The nursing student told me she had experience giving injections on mannequins, but never on humans. This fact worried me, and I know now why I was unsure of her competency in this area. Part of me fully understood her need to learn by doing, but another part of me was not sure that this was the right time for her to learn this particular procedure.

The fact that she had only given shots to a mannequin explained why she seemed reluctant at first, and she went on to explain that she had watched other nurses giving injections so she was willing to go ahead and give a shot to this patient. As mentioned previously in this paper seeing someone give a shot to a patient is not at all the same as giving the shot yourself, so I agreed to let her give the shot. We reviewed how to give the shot, the site and the angle of the shot, and we received consent from the patient, and went into the drug room to prepare the Heparin injection.

The medication comes in small glass vials, and probably due to her nervousness, she broke the top of the vial and cut herself in the process. Neither of us were aware right away that she had cut herself, but I witnessed her shaky hands and her face was very red. She had protective gloves on of course so we couldn't tell immediately that she was bleeding. But when we arrived at the patient's room, and we went through the 6 rights of medication administration, I did notice that there was bleeding in her glove. I didn't know at that time whether she had accidently injected herself with Heparin, or if she had simply cut herself in the process of accessing the vial.

At this point I asked her to go back into the drug room and see if I had left my glasses there. She looked at me with a perplexed expression but she went into the drug room as I had requested. The patient of course was wondering what was going on, so I apologized to that person and said the nurse would be back shortly.
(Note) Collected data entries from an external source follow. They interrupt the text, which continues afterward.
-- ==== Sys2Proof/WellFormed.lean ====
section
/-! DEFINITION. What a command term must satisfy beyond its types: the channel SETDUTY allows (30_encoding.md R84, R86
item 3). Every other operand is unrestricted: "Operand values are not checked by the decoder" (R87). -/

namespace Sys2Proof

/-- P1 and P2 are the pulse channels, the only ones SETDUTY names (R84). -/
def Channel.isPulse : Channel → Bool
  | .p1 => true
  | .p2 => true
  | .tri => false
  | .noise => false
  | .smp => false
  | .dsmp => false

/-- A command that some legal header stands for (R85). -/
def Instr.wellFormed : Instr → Bool
  | .init _ => true
  | .clear => true
  | .mix => true
  | .get _ => true
  | .setfreq _ _ => true
  | .setvol _ _ => true
  | .setduty ch _ => ch.isPulse
  | .setmetal _ => true
  | .addsample _ => true
  | .adddirect _ _ => true

end Sys2Proof
end

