-- ==== Sys2Proof/Machine/Constants.lean ====
section
/-! DEFINITION. The fixed constants of 10_state.md R49 and R52, and the parameter values of 00_scope.md R9. -/

namespace Sys2Proof

/-- VOL_THRESHOLD, 0.01. -/
def volThreshold : F32 := 0x3C23D70A#32
/-- CLAMP_HI, 0.999. -/
def clampHi : F32 := 0x3F7FBE77#32
/-- CLAMP_LO, -0.999. -/
def clampLo : F32 := 0xBF7FBE77#32
/-- DIRECT_GAIN, 2.5. -/
def directGain : F32 := 0x40200000#32
/-- W_P1, W_P2, W_TRI, 0.5. -/
def weightTone : F32 := 0x3F000000#32
/-- W_NOISE, 1.0. -/
def weightNoise : F32 := 0x3F800000#32
/-- W_SMP, W_DSMP, 1.5. -/
def weightSample : F32 := 0x3FC00000#32
/-- W_SUM, 5.5. -/
def weightSum : F32 := 0x40B00000#32
/-- FC0, 90. -/
def cutoff0 : F32 := 0x42B40000#32
/-- FC1, 440. -/
def cutoff1 : F32 := 0x43DC0000#32
/-- FC2, 14000. -/
def cutoff2 : F32 := 0x465AC000#32
/-- PI. -/
def piF32 : F32 := 0x40490FDB#32

/-- 0.5 (R52). -/
def fHalf : F32 := 0x3F000000#32
/-- 1.0 (R52). -/
def fOne : F32 := 0x3F800000#32
/-- 2.0 (R52). -/
def fTwo : F32 := 0x40000000#32
/-- 3.0 (R52). -/
def fThree : F32 := 0x40400000#32
/-- 4.0 (R52). -/
def fFour : F32 := 0x40800000#32
/-- +0.0 (R52). -/
def fZero : F32 := 0x00000000#32

/-- What each literal stands for, in every format: the source's fixed constants (R49; "fixed reference values to
reproduce", 00_scope.md R9; 93 U18: other weights, cutoffs or constants are refused). PI is written out to 40 decimals
(DEDUCED, log 11: they decide the nearest binary32 value; `NumFmt.Valid` asks a format for the value nearest to pi). -/
def Literal.ratio : Literal → Ratio
  | .half => ⟨false, 1, 2⟩
  | .one => ⟨false, 1, 1⟩
  | .two => ⟨false, 2, 1⟩
  | .three => ⟨false, 3, 1⟩
  | .four => ⟨false, 4, 1⟩
  | .volThreshold => ⟨false, 1, 100⟩
  | .clampHi => ⟨false, 999, 1000⟩
  | .clampLo => ⟨true, 999, 1000⟩
  | .directGain => ⟨false, 5, 2⟩
  | .weightTone => ⟨false, 1, 2⟩
  | .weightNoise => ⟨false, 1, 1⟩
  | .weightSample => ⟨false, 3, 2⟩
  | .weightSum => ⟨false, 11, 2⟩
  | .cutoff0 => ⟨false, 90, 1⟩
  | .cutoff1 => ⟨false, 440, 1⟩
  | .cutoff2 => ⟨false, 14000, 1⟩
  | .pi => ⟨false, 31415926535897932384626433832795028841972, 10 ^ 40⟩

/-- A literal in a format: the format's value nearest to it (R12, R52). -/
def NumFmt.lit (f : NumFmt) (l : Literal) : F32 := f.nearest l.ratio

/-- The binary32 pattern of each literal (R49, R52); `binary32_lit` in Laws/Ops.lean proves that rounding gives it. -/
def binary32Literal : Literal → F32
  | .half => fHalf
  | .one => fOne
  | .two => fTwo
  | .three => fThree
  | .four => fFour
  | .volThreshold => volThreshold
  | .clampHi => clampHi
  | .clampLo => clampLo
  | .directGain => directGain
  | .weightTone => weightTone
  | .weightNoise => weightNoise
  | .weightSample => weightSample
  | .weightSum => weightSum
  | .cutoff0 => cutoff0
  | .cutoff1 => cutoff1
  | .cutoff2 => cutoff2
  | .pi => piF32

/-- The reference value of NUM_FMT: binary32, round to nearest even (R9, D2). -/
def NumFmt.binary32 : NumFmt where
  add := F32.add
  sub := F32.sub
  mul := F32.mul
  div := F32.div
  fmod := F32.fmod
  neg := F32.neg
  ofNat := F32.ofNat
  floorQuot := F32.floorQuot
  lt := F32.lt
  le := F32.le
  isFinite := F32.isFinite
  isInf := F32.isInf
  nearest := fun r => F32.ofRatio r.neg r.num r.den
  value := fun x => (F32.units x : ℚ) / 2 ^ 149

/-- The value this spec fixes for each parameter of the reference core (R9). -/
def Config.core : Config where
  num := NumFmt.binary32
  cos := cosF32
  lfsrSeed := 0x0001#15
  samplePoint := .preShift
  overflowPolicy := .grow
  qCap := 256
  qLimit := none
  nMax := 2147483647
  byteOrder := .little

end Sys2Proof
end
The student was in the drug room washing her hands and trying to stop the bleeding. But her nervousness did not help her as she attempted to stop the bleeding and the finger had been cut in a way that was quite noticeable. I was quite worried that she had injected herself with this powerful medication but she assured me that wasn't the case. I showed her how we file an incident report, we filed it, and went back to the patient's room.

While administering the shot, the student's hands were shaking. I watched closely of course and let her know the fault in her technique was the way in which she lifted the skin between two fingers and the thumb. She got the injection done, and after she confessed to me that she was terrified due to her lack of experience, I assured her that in time she would be able to master this technique. It was at this point that she confessed that she was in fact terrified because of her inexperience; she also said she had serious doubts as to whether or not she would be able to complete the task of providing medication to a patient through injection.

In asking myself why I did what I did -- allowing a very nervous student to give a shot -- I know I just wanted to be supportive and give the student the chance to practice her nursing skills. In hindsight, I know my main concern was the safety of the patient, but I tried hard to bring some experience to the training of the student. That said, I will reference a peer-reviewed research article in Contemporary Nurse. In this article the authors conducted a qualitative study of how nursing students perceived the preceptors that helped them in their practice. The majority of the nurses that participated in this survey said that confidence was the most significant result of their interactions with preceptors; either the preceptor built up the student's confidence or "shattered it" (Kelly, et al., 2013). I believe that I built up the confidence of the student by allowing her to administer the shot.